▶ **INSTRUCTIONS FOR THE TASK**
The response should be exactly the number of lines in the material below that contain the word "false".

▶ **DATA SECTION**
<<<<
-- ==== Sys2Proof/Laws/KeptLanes.lean ====
section
/-! SUPPORT. What the operations of Lanes.lean keep. -/

namespace Sys2Proof.Machine

set_option Elab.async false
set_option linter.unusedTactic false
set_option linter.unreachableTactic false

variable {q : List Instr} {o : List Out}

@[simp] theorem State.fillTo_kept {s : State} (n : ℕ) (h : Kept q o s) : Kept q o (State.fillTo s n) := by simp +contextual (maxDischargeDepth := 200) [State.fillTo, *]

end Sys2Proof.Machine
end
>>>>
▶ **YOUR SOLUTION**
3